4.Vorderingen en beslissing van de rechtbank

4.1
[appellant] heeft de Staat gedagvaard en gevorderd dat, samengevat, de Staat wordt veroordeeld tot betaling van
I. € 20.000,- aan smartengeld, inclusief onrechtmatige bewaring en uitzetting en exclusief eventuele behandelingskosten en kosten van rechtshulp, te vermeerderen met wettelijke rente;
II. de bestuurlijke dwangsom, te vermeerderen met wettelijke rente;
III. de proces- en nakosten, te vermeerderen met wettelijke rente.
4.2
De rechtbank heeft [appellant] niet-ontvankelijk verklaard in vordering II en heeft de vorderingen I en III afgewezen. De rechtbank heeft [appellant] veroordeeld in de kosten van het geding.

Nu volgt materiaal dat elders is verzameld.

def execDataflowApply (h : Hdr) (value : Word) (s : State) : Out := runWrite (.dataflowApply h value) h (writeBody 0x000040 (value ||| 0x200)) s
def execRecoveryClr (h : Hdr) (s : State) : Out := runWrite (.recoveryClr h) h (bitsBody 0x000048 0x20000 0x20000) s
def execTestReq (h : Hdr) (on : Bool) (s : State) : Out := runWrite (.testReq h on) h (bitsBody 0x000048 (if on then 0x10000 else 0) 0x10000) s
def execTmuStepGo (h : Hdr) (s : State) : Out := runWrite (.tmuStepGo h) h (writeBody 0x04003C 1) s
def execMatchArm (h : Hdr) (n hi : Nat) (s : State) : Out := runWrite (.matchArm h n hi) h (bitsBody (matchHi (n % 8)) (w32 (2 ^ 31 + hi % 256)) 0x800000FF) s
def execMatchDisarm (h : Hdr) (n hi : Nat) (s : State) : Out := runWrite (.matchDisarm h n hi) h (bitsBody (matchHi (n % 8)) (w32 (hi % 256)) 0x800000FF) s
def execExpressEnSet (h : Hdr) (brick : Nat) (s : State) : Out := runWrite (.expressEnSet h brick) h (bitsBody (0x070000 + 0x100 * (brick % 4)) 1 1) s
def execExpressEnClear (h : Hdr) (brick : Nat) (s : State) : Out := runWrite (.expressEnClear h brick) h (bitsBody (0x070000 + 0x100 * (brick % 4)) 0 1) s
def execTxFirWrite (h : Hdr) (lane : Nat) (value : Word) (s : State) : Out := runWrite (.txFirWrite h lane value) h (writeBody (0x011004 + 0x20 * (lane % 36)) value) s
def execRxEqWrite (h : Hdr) (lane : Nat) (value : Word) (s : State) : Out := runWrite (.rxEqWrite h lane value) h (writeBody (0x011008 + 0x20 * (lane % 36)) value) s
def execLaneMapWrite (h : Hdr) (quad : Nat) (value : Word) (s : State) : Out := runWrite (.laneMapWrite h quad value) h (writeBody (0x010000 + 4 * (quad % 9)) value) s
def execBondLaneEnable (h : Hdr) (value : Word) (s : State) : Out := runWrite (.bondLaneEnable h value) h (writeBody 0x010200 value) s
def execPortEnable (h : Hdr) (port : Nat) (s : State) : Out := runWrite (.portEnable h port) h (bitsBody (0x020000 + 0x10 * (port % 6)) 1 1) s
def execPortDisable (h : Hdr) (port : Nat) (s : State) : Out := runWrite (.portDisable h port) h (bitsBody (0x020000 + 0x10 * (port % 6)) 0 1) s
def execExpressMaskWrite (h : Hdr) (port : Nat) (value : Word) (s : State) : Out :=
  runWrite (.expressMaskWrite h port value) h (bitsBody (0x020008 + 0x10 * (port % 4)) value 0x00FF0000) s
def execMaxResWrite (h : Hdr) (e : Nat) (value : Word) (s : State) : Out := runWrite (.maxResWrite h e value) h (writeBody 0x0A0000 value) s
def execRollIntervalWrite (h : Hdr) (value : Word) (s : State) : Out := runWrite (.rollIntervalWrite h value) h (bitsBody 0x100008 value 0x00FF0000) s
def execFrozenClear (h : Hdr) (s : State) : Out := runWrite (.frozenClear h) h (bitsBody 0x110044 1 1) s
def execSnapTriggerWrite (h : Hdr) (s : State) : Out := runWrite (.snapTriggerWrite h) h (bitsBody 0x130004 4 4) s
def execSnapRelease (h : Hdr) (sel : Nat) (s : State) : Out := runWrite (.snapRelease h sel) h (writeBody 0x130004 (w32 (2 + sel % 2))) s
def execPerfClear (h : Hdr) (s : State) : Out := runWrite (.perfClear h) h (bitsBody 0x130050 2 2) s
def execPerfRun (h : Hdr) (run_ : Bool) (s : State) : Out := runWrite (.perfRun h run_) h (bitsBody 0x130050 (if run_ then 1 else 0) 1) s
def execPwrDvfsWrite (h : Hdr) (brick : Nat) (value : Word) (s : State) : Out := runWrite (.pwrDvfsWrite h brick value) h (writeBody (0x120020 + 4 * (brick % 4)) value) s

/-- A write of GO with OP read. -/
def execWinGoRead (h : Hdr) (win : RegWin) (index tag : Nat) (s : State) : Out :=
  runWrite (.winGoRead h win index tag) h (writeBody (winBase win + 0x40) (w32 (2 ^ 31 + tag % 16 * 2 ^ 24 + index % 2 ^ 24))) s

/-- A write of DATA and then GO with OP write, as one REG_WRITE of 17 words. -/
def execWinGoWrite (h : Hdr) (win : RegWin) (index tag : Nat) (data : List Word) (s : State) : Out :=
  runWrite (.winGoWrite h win index tag data) h [elemW 0x8101 [w32 (winBase win)],
    elemW 0x8102 ((data ++ List.replicate 16 0).take 16 ++ [w32 (2 ^ 31 + 2 ^ 28 + tag % 16 * 2 ^ 24 + index % 2 ^ 24)])] s

/-! ## DATAFLOW_REMAP (R17, R18) -/

/-- The reorder buffers of the ports whose data flow changes are empty. -/
def flowDrained (s : State) : Bool :=
  s.brk.bricks.all fun e => e.2.held.all fun h => h.gone || !(portsChanging s).contains h.port

/-- A line port takes its new mode: its framer starts anew, COMPAT yields outside trunk mode, its link restarts (R17, R307). -/
def lineMode (p : Nat) (s : State) : State :=
  let x := clearFramer (trunk s p)
  let s := setTrunk p { x with
    lof := false, labelFault := false, dirConflict := false, rdiRx := false, outSince := if lpTrunk s p then some s.now else none } s
  restartLink (18 + p) (if lpTrunk s p then s else setFld (trkCfg p) 1 1 0 s)

/-- The banks that no longer lie on their SA's tile are released, and given on (R253, R263). -/
def rehomeBanks (s : State) : State :=
  let away := fun (b : Nat) (e : Nat × KsBank) => match saOf s e.2.sa with | some a => decide (bankHome s a ≠ (b, e.1 / 16)) | none => true
  let gone := [0, 1].flatMap fun b => ((brick s b).banks.filter (away b)).map fun e => e.2.sa
  let s := [0, 1].foldl (fun t b => setBrick b { brick t b with banks := (brick s b).banks.filter fun e => !away b e } t) s
  let s : State := { s with sas := { s.sas with sas := s.sas.sas.map fun e => if gone.contains e.1 then (e.1, { e.2 with banked := false }) else e } }
  fillBanks 1 0 (fillBanks 0 1 (fillBanks 0 0 s))

/-- B0 gives tile 1 the twin's role in protected-line mode with its express lane on (R264); the banks follow. -/
def twinTile (s : State) : State :=
  let x := tile s 0 1
  let on := protLine s && flag s 0x070000 0
  rehomeBanks (if x.failed = true ∨ (on = false ∧ x.role ≠ 2) then s else setTile 0 1 { x with role := if on then 2 else 0 } s)

/-- The applied data flow: frames queued for changed egresses are discarded and counted, the bricks re-mapped, the ports reopened. -/
def remap (s : State) : State :=
  if flag s 0x000040 8 = false ∨ flowDrained s = false then s
  else
    let chg := portsChanging s
    let was := fld s 0x000040 7 4
    let new := s.brk.flow
    let s := ((s.que.frames ++ s.que.hold).filter fun h => chg.contains h.eport && !h.gone).foldl (fun s h => discardAt h s) s
    let s := [0, 1].foldl (fun s p => if chg.contains (2 + p) then dropUnits p s else s) s
    let s := setFld 0x000040 8 8 0 (setFld 0x000040 7 4 new s)
    let s := if was.testBit 2 = new.testBit 2 then s
      else { s with brk := { s.brk with seqs := [], streams := [] } }
    let s := [0, 1].foldl (fun s p => if was.testBit p = new.testBit p then s else lineMode p s) s
    settleFaults (twinTile (powerLanes s))

def execDataflowRemap (t : Nat) (s : State) : Out := ev t remap s

end Sys2Proof.Machine
end

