/-- Trunk slots and units (parts of R289, R293, R296 to R303, R337): the scheduler fills a directory slot, a run starts, directory slots, dropped
and passed units are received, path AIS is inserted and times out. -/
def Obligations.TrunkUnitsRun : Prop :=
  (∀ t p s u v x w k l q, u = tick t s → framerRuns u p = true → x = trunk u p → x.started = true → x.dirGroup < 8 → x.maskKeyed = true →
    u.pwr.state = 0 → v = setTrunk p { trunk (sendGroup p u) p with dirGroup := x.dirGroup + 1 } (sendGroup p u) → v.pwr.state = 0 →
    namePositions p ((List.range (if x.dirGroup = 7 then 30 else 31)).map (32 * x.dirGroup + 2 + ·)) v = (l, w) →
    k = sendTrunk p (slotWire w p (32 * x.dirGroup + 1) (dirContent (l.map fun e => (e.1.path, e.2)))) w →
    q = (l.map (·.1)).flatMap (fun o =>
      if o.pos = 16 ∧ x.just = 0xFF then [] else if o.pos = 15 ∧ x.just = 1 then [o, { pos := 256 }] else [o]) →
    exec (.directorySlotBuild t p) s = .next (runOn p 0 (setTrunk p { trunk k p with group := q } k))) ∧
  (∀ p pos s x, x = trunk s p → fixedAt x pos = none → ¬ (pos = 16 ∧ x.just = 0xFF) → x.spill = [] → x.partial_ = none →
    nextUnit p s = none → namePosition p pos s = (({ pos := pos }, false), s)) ∧
  (∀ t p n s u v y, u = tick t s → framerRuns u p = true → (trunk u p).maskKeyed = true → (trunk u p).runTx = none →
    hasFixed (trunk u p) n = true → u.pwr.state = 0 → pathUnit p n u = some (y, v) → y.len ≤ 2068 →
    exec (.runStart t p n) s = .next (runOn p (posNow v p) (setTrunk p { trunk v p with runTx := some y } v))) ∧
  (∀ t p g bs s u x c v, u = tick t s → receives u p = true → x = trunk u p → c = courseNow x →
    v = setTrunk p { x with rxUnits := advanceRx c (32 * g + 1) x.rxUnits } u → exec (.directorySlotRx t p g bs) s =
      .next (match (rxContent v p [(c, 32 * g + 1)] bs).bind readDir with
        | some l => (if g = 7 then l.take 30 else l).foldl (fun s n => rawCount p (1 + n % 256) 3 1 s) v
        | none => abortUnits p (fun y => y.left.any (inGroup c g)) (erroredCourse p (rawCount p 0 1 1 (trkCount p 1
            (setTrunk p { trunk v p with badGroups := g :: (trunk v p).badGroups } v)))))) ∧
  (∀ t p n y s u c, u = tick t s → receives u p = true → look (trunk u p).paths n = some c → c.rxMode = 1 → exec (.unitRx t p n y) s =
    .next (match readUnit u p c y with
      | .idle => u
      | .ais => aisOn p n u
      | .bad => countUnit p n 1 (trkCount p 5 (aisOff p n u))
      | .unit len b =>
        if takesNone (beginRx p n ((len + 87) / 64) (runs c y) y.at_ (aisOff p n u)) (2 + p) = true then
          rxDrop (18 + p) (beginRx p n ((len + 87) / 64) (runs c y) y.at_ (aisOff p n u))
        else unitFrame p n c (unitClear y.frame len b) (beginRx p n ((len + 87) / 64) (runs c y) y.at_ (aisOff p n u)))) ∧
  (∀ s p c y, y.at_ = [] → readUnit s p c y = .idle) ∧
  (∀ s p c y, rxKey s p = none → readUnit s p c y = .idle) ∧
  (∀ t p n y s u c, u = tick t s → receives u p = true → addDrop u = true → look (trunk u p).paths n = some c → c.rxMode = 2 →
    takesNone u (2 + p) = false → exec (.passUnitRx t p n y) s = .next (match readUnit u p c y with
      | .idle => u
      | .ais => setTrunk (1 - p) { trunk u (1 - p) with units := (trunk u (1 - p)).units ++
          [{ path := n, slots := 1, passed := true, cls := c.cls, ais := true, content := aisContent }] } u
      | .bad => countUnit p n 1 (trkCount p 5 u)
      | .unit len b => passOn (1 - p)
          { path := n, slots := (len + 87) / 64, len := len + 24, passed := true, cls := c.cls, content := b, byRun := runs c y,
            readyAt := if runs c y then u.now else u.now + unitSpan u p (y.at_.take ((len + 87) / 64)) }
          (beginRx p n ((len + 87) / 64) (runs c y) y.at_ u))) ∧
  (∀ q y s x, sinks s (18 + q) = false → x = trunk s q → x.passBytes + 64 * y.whole ≤ 262144 →
    passOn q y s = setTrunk q { x with passBytes := x.passBytes + 64 * y.whole, units := x.units ++ [y] } s) ∧
  (∀ q y s, sinks s (18 + q) = false → 262144 < (trunk s q).passBytes + 64 * y.whole → passOn q y s = trkCount q 7 s) ∧
  (∀ t p n s u, u = tick t s → p < 2 → get (trunk u p).aisLast n 0 + 350 * us ≤ u.now → (trunk u p).ais.contains n = true →
    exec (.pathAisTimeout t p n) s = .next (settleFaults (setTrunk p { trunk u p with ais := (trunk u p).ais.filter (· ≠ n) } u))) ∧
  (∀ t p n s u c, u = tick t s → p < 2 → flag u (trkCfg p) 3 = true → (trunk u p).lof = true ∨ (trunk u p).labelFault = true →
    addDrop u = true → framerRuns u (1 - p) = true → look (trunk u p).paths n = some c → c.rxMode = 2 →
    exec (.aisInsert t p n) s = .next (setTrunk (1 - p) { trunk u (1 - p) with
      units := (trunk u (1 - p)).units ++ [{ path := n, slots := 1, ais := true, content := aisContent }] } u)) ∧
  (∀ t sp f s u, u = tick t s → sp < 18 → exec (.linkDown t sp f) s = .next (linkDown sp f u))

/-- Trunk commands and seconds (parts of R290, R309 to R312): path configuration applies its elements or installs keys, performance data are kept by
the second and read. -/
def Obligations.TrunkCommandsComplete : Prop :=
  (∀ h b s u v w r r' y, starts opPathConfig h b s = true → u = begun opPathConfig h b s → standby u = false →
    elemsOf b 0x8703 = [] → elemOf b 0x8704 = none → applyElems applyTrunkElem (elemsOf b 0x8701) u = some (v, r) →
    applyElems applyPathElem (elemsOf b 0x8702) v = some (w, r') → y = settleFaults (yieldPasses w) →
    exec (.pathConfig h b) s = .next (completed opPathConfig h (r ++ yieldReports b w (yieldPasses w)) (mirror 8 (.path (appliedElems y b)) y))) ∧
  (∀ ws s p, p = byteAt ws 0 - 2 → byteAt ws 1 % 2 ≠ trkDir s p → (trunk s p).keys ≠ [] → applyTrunkElem ws s = none) ∧
  (∀ h b s u v e p y, starts opPathConfig h b s = true → u = begun opPathConfig h b s → standby u = false →
    elemsOf b 0x8701 = [] → elemsOf b 0x8702 = [] → elemOf b 0x8704 = none → elemsOf b 0x8703 = [e] → p = byteAt e.val 0 - 2 → p < 2 →
    applyKeyElem h.world e.val u = .inl v → y = settleFaults (yieldPasses v) → exec (.pathConfig h b) s =
      .next (setReport (flightFor opPathConfig h b) (yieldReports b v (yieldPasses v))
        (waiting opPathConfig h (.trunkKeys (bit (decide (p = 0)) + 2 * bit (decide (p = 1)))) (mirror 8 (.path (appliedElems y b)) y)))) ∧
  (∀ h b s u ws o x, starts opTrunkPmRead h b s = true → u = begun opTrunkPmRead h b s → ws = wordsOf b 0x8705 → byteAt ws 3 = 2 →
    x = trunk u (byteAt ws 0 - 2) → o = (if byteAt ws 1 = 0 then 0 else 1 + byteAt ws 2) →
    exec (.trunkPmRead h b) s = .next (completed opTrunkPmRead h [rawPmElem x o] u)) ∧
  (∀ h b s u ws o x, starts opTrunkPmRead h b s = true → u = begun opTrunkPmRead h b s → ws = wordsOf b 0x8705 → byteAt ws 3 = 0 →
    x = trunk u (byteAt ws 0 - 2) → rawMode u (byteAt ws 0 - 2) = false → byteAt ws 1 = 0 → look x.pm 0 = some o →
    exec (.trunkPmRead h b) s = .next (completed opTrunkPmRead h (o.q15.zipIdx.map fun e => binElem e.2 e.1) u)) ∧
  (∀ t p s u, u = tick t s → p < 2 → lpTrunk u p = true → u.time.running = true → rawMode u p = true → (trunk u p).inFrame = true →
    (trunk u p).lof = false → (trunk u p).secCnt = [] → ∃ v, exec (.pmSecond t p) s = .next v ∧
      (trunk v p).pm = [] ∧ (trunk v p).secCnt = [] ∧ (trunk v p).rawLatch = (trunk v p).raw ∧ (trunk v p).rawSec = todSec u)

/-- The queue and gate commands (parts of R314, R326, R331, R341, R342): limits and shapers of a run of queues, gate lists written and committed. -/
def Obligations.QueueCommandsComplete : Prop :=
  (∀ h b s u e w qs rep, starts opQueueConfig h b s = true → u = begun opQueueConfig h b s → queuesNamed b = (qs, rep) →
    elemOf b 0x0803 = some e → w = wordAt e.val 0 → ∃ r, exec (.queueConfig h b) s = .next (completed opQueueConfig h r
      (qs.foldl (fun s q => setQueue q { queueEntry s q with limit := max 1 (w.bits 17 0) } s) u))) ∧
  (∀ h b s u qs rep, starts opQueueConfig h b s = true → u = begun opQueueConfig h b s → queuesNamed b = (qs, rep) → elemOf b 0x0803 = none →
    exec (.queueConfig h b) s = .next (completed opQueueConfig h
      ((qs.take 256).map (fun q => elemW 0x0805 (queueWords u q ++ [w32 (queueCells u q), 0])) ++ rep) u)) ∧
  (∀ h b s u v qs rep, starts opShaperSet h b s = true → u = begun opShaperSet h b s → queuesNamed b = (qs, rep) →
    v = boundsApplied (wordAt (wordsOf b 0x8804) 1) → exec (.shaperSet h b) s = .next (completed opShaperSet h
      (rep ++ reportElem 0x8804 1 (wordAt (wordsOf b 0x8804) 1) v)
      (qs.foldl (fun s q => reshape q ((wordAt (wordsOf b 0x8804) 0).bits 23 0) v s) u))) ∧
  (∀ q rate v s x, x = queueEntry s q → ¬ (x.rate = rate ∧ x.hi = v.bits 31 16 ∧ x.lo = signedOf 16 (v.bits 15 0)) →
    reshape q rate v s = setQueue q { x with rate := rate, hi := v.bits 31 16, lo := signedOf 16 (v.bits 15 0), clampNext := true } s) ∧
  (∀ h b s u e first ws, starts opGclWrite h b s = true → u = begun opGclWrite h b s → e = gclEgress b →
    first = (wordAt (wordsOf b 0x8807) 0).toNat → ws = wordsOf b 0x8808 → ∃ r, exec (.gclWrite h b) s = .next (completed opGclWrite h r
      (setEgress e { egress u e with admin := (List.range (ws.length / 2)).foldl (fun m i => put m (first + i)
        (byteAt ws (8 * i), Legal.apply (.range 8 1000000000) 32 (wordAt ws (2 * i + 1)).toNat)) (egress u e).admin } u))) ∧
  (∀ h b s u e x ws base g, starts opGclCommit h b s = true → u = begun opGclCommit h b s → e = gclEgress b → x = egress u e →
    ws = wordsOf b 0x8809 → base = bytesNat (wordsOf b 0x880A) 0 8 % 2 ^ 40 → 0 < fastDiff base (fast u) →
    g = { entries := (List.range (Legal.apply (.range 1 1024) 16 ((wordAt ws 1).bits 31 16))).map (adminEntry x),
          cycle := Legal.apply (.range 1000 1000000000) 32 (wordAt ws 0).toNat, base := base, enable := (wordAt ws 1).bit 8 } →
    ∃ r, exec (.gclCommit h b) s = .next (completed opGclCommit h (elemW 0x080B [w32 (base / 2 ^ 32), w32 base] :: r)
      (setEgress e { x with pending := some g, changeT := base, late := false } u)))

/-- The egress of frames (parts of R319, R321 to R336): a frame is selected and starts, its last byte leaves, a frame ages, credits are updated, a
gate list passes to its next entry, a pending list takes effect. -/
def Obligations.EgressRuns : Prop :=
  (∀ t sp s u f, u = tick t s → sp < 16 → sinks u sp = false → canSend u sp = true → (∀ h ∈ waitingAt u sp, tooLong u h = false) →
    (subPort u sp).tx = none → (∀ o ∈ oneStepsOf u sp, 0 < stampDiff u o.2.tRel) → (subPort u sp).suspended = none →
    pick u sp 0 (fun _ => true) = some f → exec (.egressSelect t sp) s = .next (startFrame sp u.now f u)) ∧
  (∀ t sp s u, u = tick t s → sp < 16 → sinks u sp = true →
    exec (.egressSelect t sp) s = .next ((waitingAt u sp).foldl (fun s h => discardAt h s) u)) ∧
  (∀ s sp d c h, holdHead s sp c = none → (queueHeads s sp c).find? (mayStart s sp d) = some h → classPick s sp d c = some h) ∧
  (∀ s sp d c h, holdHead s sp c = some h → mayStart s sp d h = true → classPick s sp d c = some h) ∧
  (∀ t sp s u x h, u = tick t s → sp < 20 → (subPort u sp).tx = some x → x.started + x.remain * byteTime u sp ≤ u.now → x.parts = 0 →
    frameOf u x.id = some h → exec (.frameTxDone t sp) s =
      .next (leaveQueues x.id (send (.fcs sp x.id (fcsOf (x.stomp || h.stomp) (onWire x.len h.out)))
        (countTx sp x.len h.frame.dst (x.stomp || h.stomp) (setSub sp { subPort u sp with tx := none } u))))) ∧
  (∀ t id s u h, u = tick t s → (u.que.frames ++ u.que.hold).find? (fun h => decide (h.id = id)) = some h → h.gone = false →
    h.queuedAt + fld u 0x0A0000 25 16 * ms ≤ u.now →
    exec (.frameAged t id) s = .next (perf 4 5 1 (queCount h.eport 3 (discardAt h u)))) ∧
  (∀ t s u, u = tick t s → exec (.shaperUpdate t) s =
    .next (u.que.queues.foldl (fun s e => setQueue e.1 (shape (queueWaits s e.1) e.2) s) u)) ∧
  (∀ x : Queue, x.rate ≠ 0 → x.clampNext = false → x.credit < (x.hi : Int) * 65536 → shape true x = { x with
    credit := min ((x.hi : Int) * 65536) (x.credit + ((x.rate * 256 * 65536 + x.rem) / 10000000 : Nat)),
    rem := (x.rate * 256 * 65536 + x.rem) % 10000000, clampNext := false }) ∧
  (∀ t e s u, u = tick t s → e < 4 → (∀ sp ∈ spsOf e, (subPort u sp).tx = none) →
    exec (.gateEntryChange t e) s = .next (setEgress e { egress u e with entry := gateEntry (egress u e).oper (fast u) } u)) ∧
  (∀ t e s u, u = tick t s → e < 4 → fastDiff (egress u e).changeT (fast u) ≤ 0 →
    exec (.gclChangeInstant t e) s = .next (changeList e u))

5.Vordering in hoger beroep en bezwaren tegen het vonnis

5.1
[appellant] vordert in hoger beroep dat het vonnis van de rechtbank wordt vernietigd. Hij vordert verder dat zijn vorderingen in eerste aanleg alsnog worden toegewezen en dat de Staat wordt veroordeeld in de kosten van het geding in eerste aanleg en in hoger beroep.
5.2
[appellant] voert aan dat de tweede asielweigering nooit formele rechtskracht heeft gekregen. De uitzetting hangende het hoger beroep tegen deze afwijzing van de asielaanvraag berustte op een uitspraak die geen formele rechtskracht had. De rechtbank heeft verder ten onrechte overwogen dat de uitspraak van het HvJ EU geen bijzondere omstandigheid vormt die een uitzondering op het beginsel van formele rechtskracht rechtvaardigt. Ook heeft de rechtbank ten onrechte overwogen dat de Staat de onrechtmatigheid niet heeft erkend. Tot slot heeft de rechtbank ten onrechte overwogen dat [appellant] niet-ontvankelijk is in zijn vordering met betrekking tot de bestuurlijke dwangsom.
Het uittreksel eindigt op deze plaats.